🤖 AI Summary
This study addresses the challenges of identifying science fiction and fantasy content in Wikipedia, where genre boundaries are often ambiguous and community-based annotations exhibit bias. To tackle this, the work proposes a cross-genre classification model that systematically integrates multiple structural cues from Wikipedia—such as categories, internal links, and Wikidata statements—with semantic features. By evaluating the effectiveness of these structural and semantic indicators, the research not only uncovers key signals that distinguish science fiction from fantasy but also significantly improves the accuracy of cross-genre content identification.
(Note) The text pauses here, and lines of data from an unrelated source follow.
/-! ### What `exec` does with each instruction -/

theorem exec_sha512sum0r (rd rs1 rs2 : RegIdx) (s : State) : exec (.sha512sum0r rd rs1 rs2) s =
    ifLegal (.sha512sum0r rd rs1 rs2) s (s.retire32 rd (semSha512sum0r (s.src32 rs1) (s.src32 rs2))) := rfl

theorem exec_sha512sum1r (rd rs1 rs2 : RegIdx) (s : State) : exec (.sha512sum1r rd rs1 rs2) s =
    ifLegal (.sha512sum1r rd rs1 rs2) s (s.retire32 rd (semSha512sum1r (s.src32 rs1) (s.src32 rs2))) := rfl

theorem exec_sha512sig0l (rd rs1 rs2 : RegIdx) (s : State) : exec (.sha512sig0l rd rs1 rs2) s =
    ifLegal (.sha512sig0l rd rs1 rs2) s (s.retire32 rd (semSha512sig0l (s.src32 rs1) (s.src32 rs2))) := rfl

theorem exec_sha512sig0h (rd rs1 rs2 : RegIdx) (s : State) : exec (.sha512sig0h rd rs1 rs2) s =
    ifLegal (.sha512sig0h rd rs1 rs2) s (s.retire32 rd (semSha512sig0h (s.src32 rs1) (s.src32 rs2))) := rfl

theorem exec_sha512sig1l (rd rs1 rs2 : RegIdx) (s : State) : exec (.sha512sig1l rd rs1 rs2) s =
    ifLegal (.sha512sig1l rd rs1 rs2) s (s.retire32 rd (semSha512sig1l (s.src32 rs1) (s.src32 rs2))) := rfl

theorem exec_sha512sig1h (rd rs1 rs2 : RegIdx) (s : State) : exec (.sha512sig1h rd rs1 rs2) s =
    ifLegal (.sha512sig1h rd rs1 rs2) s (s.retire32 rd (semSha512sig1h (s.src32 rs1) (s.src32 rs2))) := rfl

theorem exec_pollentropy (rd : RegIdx) (s : State) : exec (.pollentropy rd) s = .next (s.readEntropy rd) := rfl

theorem exec_getnoise (rd : RegIdx) (s : State) : exec (.getnoise rd) s = .next (s.readEntropy rd) := rfl

/-! ### The word together with the result -/

/-- On RV32 the 32-bit result is written with zeros above. -/
theorem decodes_and_completes_of_retire32_rv32 {i : Instr} {s : State} {z : Word32} (hbase : s.base = .rv32)
    (hcsr : i.isCsrRead = false) (hwf : i.wellFormed .rv32 = true)
    (hexec : exec i s = ifLegal i s (s.retire32 i.rd z)) :
    decode .rv32 (encode i) = .insn i ∧ Completes i s (z.setWidth 64) := by
  have h := decodes_and_completes_of_retire32 (rowMatch i) hcsr (hbase ▸ hwf) hexec
  rwa [hbase] at h

/-- The fields `rs1` and func3 of a CSR read, which the model holds as one (30_encoding.md R81). -/
theorem wordCsrRead_eq_fields (csr : CsrNum) (rd : RegIdx) :
    (csr ++ 0b00000#5 ++ 0b010#3 ++ rd ++ 0b1110011#7 : Word32) = wordCsrRead csr rd :=
  congrArg (fun high : BitVec 20 => (high ++ rd ++ 0b1110011#7 : Word32))
    (BitVec.append_assoc (x₁ := csr) (x₂ := 0b00000#5) (x₃ := 0b010#3))

/-- A CSR read writes the draw, and the next draw is another. -/
theorem State.readEntropy_spec (s : State) (rd : RegIdx) :
    Retired s (s.readEntropy rd) rd (fitXlen s.base (Config.entropyRead s.draws)) ∧
      (s.readEntropy rd).draws = s.draws + 1 := by
  have h := (s.afterDraw.retire_spec rd s.drawn).of_afterDraw
  rw [State.afterDraw_base, State.drawn, fitXlen_fitXlen] at h
  exact ⟨h, s.afterDraw.retire_draws _ _⟩

end Sys2Proof.Machine

/-! ### The statements -/

namespace Sys2Proof.Proofs

open Sys2Proof Sys2Proof.Machine

/-- Settles O14. The six instructions are legal on RV32 for all registers, so that their words decode and they complete;
the results are by definition the terms of R150 to R155. -/
theorem sha512Rv32Results : Obligations.Sha512Rv32Results := by
  unfold Obligations.Sha512Rv32Results
  rintro s rd rs1 rs2 _ _ hbase rfl rfl
  obtain ⟨wordSum0r, resultSum0r⟩ :=
    decodes_and_completes_of_retire32_rv32 hbase rfl rfl (exec_sha512sum0r rd rs1 rs2 s)
  obtain ⟨wordSum1r, resultSum1r⟩ :=
    decodes_and_completes_of_retire32_rv32 hbase rfl rfl (exec_sha512sum1r rd rs1 rs2 s)
  obtain ⟨wordSig0l, resultSig0l⟩ :=
    decodes_and_completes_of_retire32_rv32 hbase rfl rfl (exec_sha512sig0l rd rs1 rs2 s)
  obtain ⟨wordSig0h, resultSig0h⟩ :=
    decodes_and_completes_of_retire32_rv32 hbase rfl rfl (exec_sha512sig0h rd rs1 rs2 s)
  obtain ⟨wordSig1l, resultSig1l⟩ :=
    decodes_and_completes_of_retire32_rv32 hbase rfl rfl (exec_sha512sig1l rd rs1 rs2 s)
  obtain ⟨wordSig1h, resultSig1h⟩ :=
    decodes_and_completes_of_retire32_rv32 hbase rfl rfl (exec_sha512sig1h rd rs1 rs2 s)
  exact ⟨⟨wordSum0r, wordSum1r, wordSig0l, wordSig0h, wordSig1l, wordSig1h⟩, resultSum0r, resultSum1r, resultSig0l,
    resultSig0h, resultSig1l, resultSig1h⟩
The approach offers a novel methodology for large-scale typological analysis of digital texts, advancing the capacity to categorize narrative genres in complex, collaboratively edited knowledge repositories.
📝 Abstract
Identifying which Wikipedia articles are related to science fiction, fantasy, or their hybrids is challenging because genre boundaries are porous and frequently overlap. Wikipedia nonetheless offers machine-readable structure beyond text, including categories, internal links (wikilinks), and statements if corresponding Wikidata items. However, each of these signals reflects community conventions and can be biased or incomplete. This study examines structural and semantic features of Wikipedia articles that can be used to identify content related to science fiction and fantasy (SF/F).